After his wish is granted, Dorian proceeds to live a life filled with sinful experiences,
all of which are immoral and selfish. His portrait becomes a cinematic record of every decision he takes in life and starts to grow old and even distort mortifyingly, so much so that it becomes unbearable to look at. Unable to deal with the shackles he placed his life under through experimentation of opium, sensual debauchery and corruption, he eventually goes back to his lair and tries to kill the painting, just to end his sufferings.
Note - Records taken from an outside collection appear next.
/-- The registers of DMX as the messages of a configuration set them (R480, R491). -/
def dmxWords (s : State) (r : Cfg) (p : Nat) : List (Nat × Word) :=
  let d := dmxOf r p
  let w (n : Nat) : Word := BitVec.ofNat 32 n
  [(R.DMX_Pn_CFG p, w (d.mode % 4 * 1073741824 + bNat (nBit d.flags 0) * 536870912 + min 15 (dmxCadence s r p) * 16777216 + d.rdmEvery % 256 * 65536 +
      d.entry % 16384)),
   (R.DMX_Pn_TIMING p, w (d.breakUs * 65536 + d.mabUs)), (R.DMX_Pn_SLOTS p, w (d.mbsUs % 256 * 16777216 + d.slots % 1024))]

def dmxShadow (r : Cfg) (s : State) : State := (List.range 16).foldl (fun x p => setWords (dmxWords x r p) x) s

/-- What a diagnostic write left in the DMX registers in force joins the configuration; a cadence written there replaces Teller's (R61, R480). -/
def dmxFold (s : State) (r : Cfg) : Cfg :=
  (List.range 16).foldl (fun x p =>
    if wordsStand s (dmxWords s x p) then x
    else
      let c := regF s (R.DMX_Pn_CFG p)
      let t := regF s (R.DMX_Pn_TIMING p)
      let n := regF s (R.DMX_Pn_SLOTS p)
      { x with
        dmx := aPut x.dmx p ⟨p, bits c 31 30 % 3, bNat (bitOf c 29), bits c 23 16, bits t 31 16, bits t 15 0, bits n 31 24, bits n 9 0, bits c 13 0⟩
        dmxQ := aPut x.dmxQ p (bits c 27 24) }) r

/-- A port that no longer receives for an entry is no source of it (R482). -/
def dmxMoved (old : Cfg) (s : State) (p : Nat) : State :=
  let was := dmxOf old p
  let now := dmxOf s.cfgB p
  let x := rxOf s was.entry
  let mine (q : RxSource) : Bool := q.dmx && q.cid == p
  if was.mode = 2 ∧ (now.mode ≠ 2 ∨ now.entry ≠ was.entry) ∧ x.sources.any mine = true then
    rxSet was.entry { x with sources := x.sources.filter (fun q => !mine q) } s
  else s

/-- A commit is in force at the packet engines (R471, R487): flows that ended say so, failed engines leave the assignment, ports that are no
longer OUTPUT forget their work. -/
def pktConfigure (old : Cfg) (s : State) : State :=
  let r := s.cfgB
  let ended := (flowsOn old).filter (fun e => e.2.protocol == 1 && (flowZone old e.1).isSome && !flowIs r e.1 1)
  let s1 := modPkt (fun p => { p with
    excluded := (List.range 8).filter (fun e => (vGet p.engines e ⟨false, false, false⟩).failed)
    ending := ended.foldl (fun m e => aPut m e.1 (3, e.2)) (p.ending.filter (fun e => !flowIs r e.1 1)) }) s
  let stale (p : Nat) : Bool := (dmxOf old p).mode != (dmxOf r p).mode
  let s2 := (List.range 16).foldl (fun x p =>
    if stale p then modDmx p (fun _ => DmxPort.reset) ((dmxPort x p).requests.foldl (fun y q => respondOwed 0x0484 q.2 ⟨.notReady, 0, []⟩ y) x) else x) s1
  let gone := s.pkt.rx.filter (fun e => (aFind old.rxEntries e.1) != (aFind r.rxEntries e.1))
  let s3 := gone.foldl (fun x e => rxSet e.1 { e.2 with sources := e.2.sources.filter RxSource.dmx } x) (rxReports old s2)
  (List.range 16).foldl (dmxMoved old) s3

def pktStop (s : State) : State :=
  { s with pool := { s.pool with frames := [], released := [] }, dmx := vMap s.dmx (fun x => { x with buffer := [], bufferK := none, granted := x.requests.length }) }
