def viewRad (s : State) (a : Nat) : Option Word :=
  let w (n : Nat) : Option Word := some (BitVec.ofNat 32 n)
  let off := pageOff a
  let x := (off - 0x1000) / 0x100
  if 0x1000 ≤ off ∧ off < 0x1200 then
    (match off % 0x100 with
     | 0x20 => w (xState s x * 1073741824 + slotChannel s x (slotNow s) * 256 + (hopSet s x).length)
     | 0x24 => some (loWord (slotNow s))
     | 0x28 => some (hiWord (slotNow s))
     | 0x2C => w (dwellMax s x)
     | 0x30 => w (hourUnits s s.time.now x / 3000)
     | _ => none)
  else match off with
    | 0x000 => w (bNat (xState s 0 == 2 && leads s) + 2 * bNat (xState s 1 == 2 && leads s))
    | 0x010 => w s.cfgB.nodes.length
    | 0x014 => w (countNodes s .online)
    | 0x018 => w (countNodes s .lost)
    | 0x01C => w (countNodes s .stale)
    | 0x020 => (match s.rad.relay with
      | some q => w (if q.active then q.image * 65536 + q.share * 256 + 1 else 0)
      | none => w 0)
    | 0x0A0 => w (radioNodeWord s 0)
    | 0x0A4 => w (radioNodeWord s 1)
    | 0x0A8 => w (radioNodeWord s 2)
    | 0x0AC => w (radioNodeWord s 3)
    | _ => none

end Sys2Proof.Machine
end

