-- ==== Sys2Proof/Machine/Redundancy.lean ====
section
/-! DEFINITION. Leases, probes and the pair commands (16_redundancy.md). -/

namespace Sys2Proof.Machine

/-! The lease (R527 to R530). -/

/-- D in ns. -/
def leaseNs (s : State) : Nat := bits (reg s R.ESC_LEASE) 15 0 * 1000000

/-- A lease frame to the arbiter: 60 bytes of payload and 46 of headers and FCS. -/
def leaseSend (type g flags : Nat) (s : State) : State :=
  let p := bits (reg s R.ESC_CFG) 23 20
  let s1 := modEsc (fun e => { e with requestSeq := e.requestSeq + 1 }) s
  if 10 < p then s1
  else
    let head := leaseBytes type (bits (reg s R.ESC_LEASE) 31 16) (bits (reg s R.ESC_CFG) 1 1) g s1.esc.requestSeq (reg s (R.ESC_Gg_SEQ g))
      (bits (reg s R.ESC_LEASE) 15 0) flags s.time.fcount
    macSend p ⟨106, 0, none, none, none, .lease type g s1.esc.requestSeq (reg s (R.ESC_Gg_SEQ g)) flags,
      some ⟨0, Config.headFree 3 % 281474976710656, 0, s.esc.arbIp, Config.headFree 2 % 65536, s.esc.arbUdp, Config.headFree 0 % 256, Config.headFree 1 % 64, none⟩,
      head ++ (List.range 28).map (Config.leaseSeal (aGet s.vlt.keys (3 * 256 + (pairSlot s).getD 0) 0) head)⟩ s1

def requestFlags (s : State) (g : Nat) : Nat :=
  bNat (eligible s g) + 2 * bNat (holds s g) + 4 * bNat s.esc.shadowOk + 8 * bNat (pathsOk s)

/-- Every D / 4 a holder or eligible device asks (R528). -/
def leaseAsk (g : Nat) (s : State) : State :=
  let l := leaseOf s g
  let due := match l.requestAt with
    | some t => decide (t + leaseNs s / 4 ≤ s.time.now)
    | none => true
  if pairOn s = false ∨ member s g = false ∨ due = false ∨ (holds s g = false ∧ eligible s g = false) then s
  else
    let s1 := leaseSend 1 g (requestFlags s g) s
    modLease g (fun x => { x with
      requestAt := some s.time.now
      requests := x.requests.filter (fun q => decide (s.time.now < q.2 + 1000000000)) ++ [(s1.esc.requestSeq, s.time.now)] }) s1

def execLeaseRequestInterval (t : Nat) (group : Fin 16) (s : State) : Out := .next (leaseAsk group (advance t s))

/-- A grant that answers a known request: the lease lasts to t_req + D − D / 1,000. -/
def leaseGrant (f : LeaseFrame) (s : State) : State :=
  match ((leaseOf s f.group).requests.find? (fun q => q.1 == f.answers)) with
  | none => s
  | some q =>
    let till := q.2 + f.duration * 999000
    let s1 := modLease f.group (fun l => { l with requests := l.requests.filter (fun x => x.1 != f.answers) }) s
    if till ≤ s.time.now then s1
    else
      let s2 := modLease f.group (fun l => { l with till := max l.till till }) s1
      if holds s f.group then s2 else takeGroup f.group s2

def leaseIn (f : LeaseFrame) (s : State) : State :=
  if pairOn s = false then s
  else if f.tagOk = false ∨ pairSlot s = none then bump R.ESC_CNT_AUTH s
  else if f.magicOk = false ∨ f.version ≠ 1 ∨ f.pair ≠ bits (reg s R.ESC_LEASE) 31 16 ∨ f.device ≠ 0xFF ∨ 15 < f.group then s
  else
    let s1 := sawLease f.group f.leaseSeq.toNat s
    match f.type with
    | 2 => if f.duration < 20 ∨ 1000 < f.duration then s1 else leaseGrant f s1
    | 3 => loseLease f.group 2 s1
    | _ => s1

def execLeaseFrameReceived (t : Nat) (f : LeaseFrame) (s : State) : Out := .next (leaseIn f (advance t s))

def execLeaseExpiry (t : Nat) (group : Fin 16) (s : State) : Out :=
  let s1 := advance t s
  if (leaseOf s1 group).till ≤ s1.time.now then .next (loseLease group 1 s1) else .next s1

/-- Groups are released: a release frame to the arbiter for each, and the loss (R530). -/
def releaseGroups (gs : List Nat) (s : State) : State :=
  (gs.filter (holds s)).foldl (fun x g => loseLease g 3 (leaseSend 4 g 0 x)) s

/-! Probes (R543). -/

/-- The Escrow port, and the show ports in a pair that are UP. -/
def probePorts (s : State) : List Nat :=
  (List.range 8).filter (fun p => p == escPort s || ((pairOf s (p % 4)).mode != 0 && (portOf s p).link == .up))

/-- A probe or a reply; replies run on channel 10 (R543). -/
def probeSend (p : Nat) (seq : Word) (reply : Bool) (s : State) : State :=
  let alive := if reply then s.esc.replyAlive else s.esc.probeAlive
  let bytes := fragmentOut s (if reply then 4 else 3) p seq alive 0 1 s.time.fcount []
  let s1 := modEsc (fun e => if reply then { e with replyAlive := (alive + 1) % 65536 } else { e with probeAlive := (alive + 1) % 65536 }) s
  portEnqueue ⟨82, 6, none, none, none, .probe seq reply alive, some (partnerHead s), withCrc bytes⟩ (if reply then chkRun 10 bytes s1 else s1) p

def probeAll (s : State) : State :=
  let due := match s.esc.probeAt with
    | some t => decide (t + 250000000 ≤ s.time.now)
    | none => true
  if pairOn s = false ∨ due = false then s
  else (probePorts s).foldl (fun x p =>
    let n := x.esc.probeSeq + 1
    probeSend p n false (modEsc (fun e => { e with probeSeq := n, probes := aPut e.probes p (n, s.time.now) }) x))
    (modEsc (fun e => { e with probeAt := some s.time.now }) s)

def execProbeInterval (t : Nat) (s : State) : Out := .next (probeAll (advance t s))

def probeIn (p : Nat) (f : EscFragment) (s : State) : State :=
  if pairOn s = false then s
  else if f.crcOk = false then bump R.ESC_CNT_FRAG_ERR s
  else if fromPartner s f = false then s
  else match f.type with
    | 3 => probeSend p f.record true s
    | 4 =>
      let s1 := aliveJudge 11 f.alive false s
      (match aFind s1.esc.probes p with
       | some q => if q.1 = f.record ∧ s.time.now < q.2 + 10000000 then pathGood p (modEsc (fun e => { e with probes := aDel e.probes p }) s1) else s1
       | none => s1)
    | _ => s

/-- A probe, or a reply, whose bytes channel 11 takes (R543). -/
def execProbeReceived (t : Nat) (port : Fin 8) (payload : List (BitVec 8)) (s : State) : Out :=
  let s1 := advance t s
  let f := readFragment payload
  .next (probeIn port f (if pairOn s1 = true ∧ f.type = 4 then chkRun 11 (payload.take (payload.length - 4)) s1 else s1))

def execProbeTimeout (t : Nat) (port : Fin 8) (s : State) : Out :=
  let s1 := advance t s
  match aFind s1.esc.probes port with
  | some q =>
    if q.2 + 10000000 ≤ s1.time.now then .next (pathMiss port (modEsc (fun e => { e with probes := aDel e.probes port.val }) s1)) else .next s1
  | none => .next s1

/-! Validation (R547). -/

/-- A zone's fixtures on radio routes. -/
def zoneRadio (r : Cfg) (z : Nat) : Bool := (zoneFixtures r z).any (fun e => routeClass e.2 == 6 || routeClass e.2 == 7)

def zoneWired (r : Cfg) (z : Nat) : Bool := (zoneFixtures r z).any (fun e => routeClass e.2 == 1 || routeClass e.2 == 2 || routeClass e.2 == 5)

/-- The checks of the pair part in their order: cause, zone, what is required, the limit. -/
def escReject (s : State) (r : Cfg) : Option (List Int) :=
  let zs := (zonesOn r).filter (fun z => !zoneLocal r z)
  let say (code z req lim : Nat) : Option (List Int) := some [code, z, req, lim]
  let route := zs.findSome? (fun z => if zoneWired r z then say 1 z 0 0 else none)
  let grp := zs.findSome? (fun z => if member s (zoneOf r z).group then none else say 2 z (zoneOf r z).group (bits (reg s R.ESC_HELD) 31 16))
  let lead := zs.findSome? (fun z => if zoneRadio r z && (zoneOf r z).group != leadGroup s then say 3 z (zoneOf r z).group (leadGroup s) else none)
  route.or (grp.or lead)

/-! Commands (R548). -/

def pairSetOk (p : PairSet) : Bool :=
  decide (p.device ≤ 1) && decide (p.escPort ≤ 7) && (decide (p.arbPort ≤ 7) || p.arbPort == 10) && decide (20 ≤ p.leaseMs) &&
    decide (p.leaseMs ≤ 1000) && decide (p.leadGroup ≤ 15)

def pairSet (p : PairSet) (s : State) : State :=
  let cfg := p.leadGroup * 16777216 + p.arbPort * 1048576 + p.escPort * 65536 + p.device * 2 + p.flags % 2
  setReg R.ESC_CFG (BitVec.ofNat 32 cfg) (setReg R.ESC_LEASE (BitVec.ofNat 32 (p.pair * 65536 + p.leaseMs)) (setField R.ESC_HELD 31 16 p.member
    (modEsc (fun e => { e with partnerIp := p.partnerIp, arbIp := p.arbIp, escUdp := p.escUdp, arbUdp := p.arbUdp, partnerMac := p.partnerMac }) s)))

/-- Accepted, pending; the loss follows and with it the final answer. -/
def execPairRelease (c : Call) (mask : Nat) (s : State) : Out :=
  command 0x04A1 c s fun s =>
    accept (releaseGroups ((List.range 16).filter (nBit mask)) (respond 0x04A1 c ⟨.pending, 0, []⟩ s))

def anyEligible (s : State) : Bool := (List.range 16).any (fun g => member s g && eligible s g)

/-- Digests of the last record equal this device's own. -/
def digestMatch (s : State) : Bool :=
  match s.esc.record with
  | some r => (claimed r.2).all (fun g => r.2.digests.getD g 0 == groupDigest s g)
  | none => false

def execPairStatusGet (c : Call) (s : State) : Out :=
  command 0x04A2 c s fun s =>
    let r := s.esc.record
    let flags := bNat (anyEligible s) + 2 * bNat s.esc.shadowOk + 4 * bNat (pathsOk s) + 8 * bNat (digestMatch s) + 16 * bNat (lastFresh s) +
      32 * bNat (rejoinedNow s)
    answer 96 (([bits (reg s R.ESC_CFG) 1 1, flags, heldMask s, ((r.map Prod.fst).getD 0).toNat, unsignedOf 32 ((r.map (fun q => q.2.k)).getD 0),
      regN s R.ESC_CNT_INCOMPLETE, regN s R.ESC_CNT_SHADOW, regN s R.ESC_CNT_MISMATCH, regN s R.ESC_CNT_PROBE_MISS] ++
      (List.range 16).map (fun g => regN s (R.ESC_Gg_SEQ g))).map Int.ofNat) s

/-- Registers that show the pair (R549). -/
def viewEsc (s : State) (a : Nat) : Option Word :=
  let w (n : Nat) : Option Word := some (BitVec.ofNat 32 n)
  match pageOff a with
  | 0x000 => w (bNat (pairOn s && s.time.running))
  | 0x00C => some (setBits (reg s R.ESC_HELD) 15 0 (heldMask s))
  | 0x010 => w (bNat (rejoinedNow s) + 2 * bNat (anyEligible s) + 4 * bNat (lastFresh s) + 8 * bNat (digestMatch s) + 16 * bNat (pathsOk s) +
      32 * bNat s.esc.shadowOk)
  | 0x020 => some ((s.esc.record.map Prod.fst).getD 0)
  | 0x024 => some (BitVec.ofInt 32 ((s.esc.record.map (fun q => q.2.k)).getD 0))
  | 0x028 => some s.esc.txSeq
  | 0x070 => w ((failedPaths s).foldl (fun m p => m ||| 2 ^ pathBit p) 0)
  | o => if 0x140 ≤ o ∧ o < 0x180 then
      w (if holds s ((o - 0x140) / 4) then ((leaseOf s ((o - 0x140) / 4)).till - s.time.now) / 1000 else 0)
    else none

/-- Show time stops, or PD7 goes off: leases are lost and nothing is known of the partner (R545). -/
def escStop (s : State) : State :=
  modEsc (fun e => { Esc.reset with
    partnerIp := e.partnerIp, arbIp := e.arbIp, escUdp := e.escUdp, arbUdp := e.arbUdp, partnerMac := e.partnerMac, requestSeq := e.requestSeq
    txSeq := e.txSeq, alive := e.alive, probeAlive := e.probeAlive, replyAlive := e.replyAlive, probeSeq := e.probeSeq }) s

end Sys2Proof.Machine
end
Instead, he ends up taking his own life, but the painting reverts back to its original
beauty, throwing out the nonsensical looks that it sported just awhile ago, right back on his own face, making him barely recognisable, for his sins. Dark as it maybe, the tale is poignant because Dorian regrets binding too much of his soul to the painting, because he never ages, he has no soul, he is just a man, with an extravagant life and eternal youth, always out for hedonistic experiences, mostly of the pleasure variety.

 

On a much more lighter note, and if you are up for some mystical tales, you will find that the acclaimed Turkish author, Orhan Pamuk, wrote about the heart of the country, Istanbul, during the 1500s in My Name is Red. The city of the time is explored in the backdrop of a miniaturist that gets murdered. He was working on a secret book, as ordered by the Sultan. This is when the Ottoman Empire is going strong, and the miniaturist is one of the many in a group working for the Sultan trying to translate Islamic Art in the mainframes of Western Art. The job is intensely difficult, and Orhan makes sure that the philosophical narrative does not get too carried away because that is not modernism.

When you are talking about trees, as one character in the book does, it is important to essay that the character is inherently interested in plants, but he doesn’t wish to be a plant, he wishes to be what it represents: a life in bloom, that provides shadows, refuge and even food-fodder, to other living beings. This is the year, right before Prophet Mohammad migrated to Medina from Mecca, so the decline of the Ottoman Empire is vividly described in the book. Most certainly, an inspiring, timely and point-blank read on how art influences the context of history in Turkey.

There is also the story about the Ramsay household, charted by Virginia Woolf in her
tale To the Lighthouse: Mrs. Ramsay is an elderly lady, with eight children, who hosts a party in a lighthouse, with numerous attendees and social confessions. Here, at the party you meet a lady interested in painting a portrait of Mrs. Ramsay, capturing her in all her
feminine glory, including her undercurrent tones of tension, with Mr. Ramsay. This is a much light-hearted novel on the subject of portraiture, but a poignant take on a much more matured theme of casualty/idyllic scenes forlorn. Virginia Woolf is an interesting author because she chooses to work with a subject that is rarely explored, that of a rural seascape, that is perfectly accurate and charming!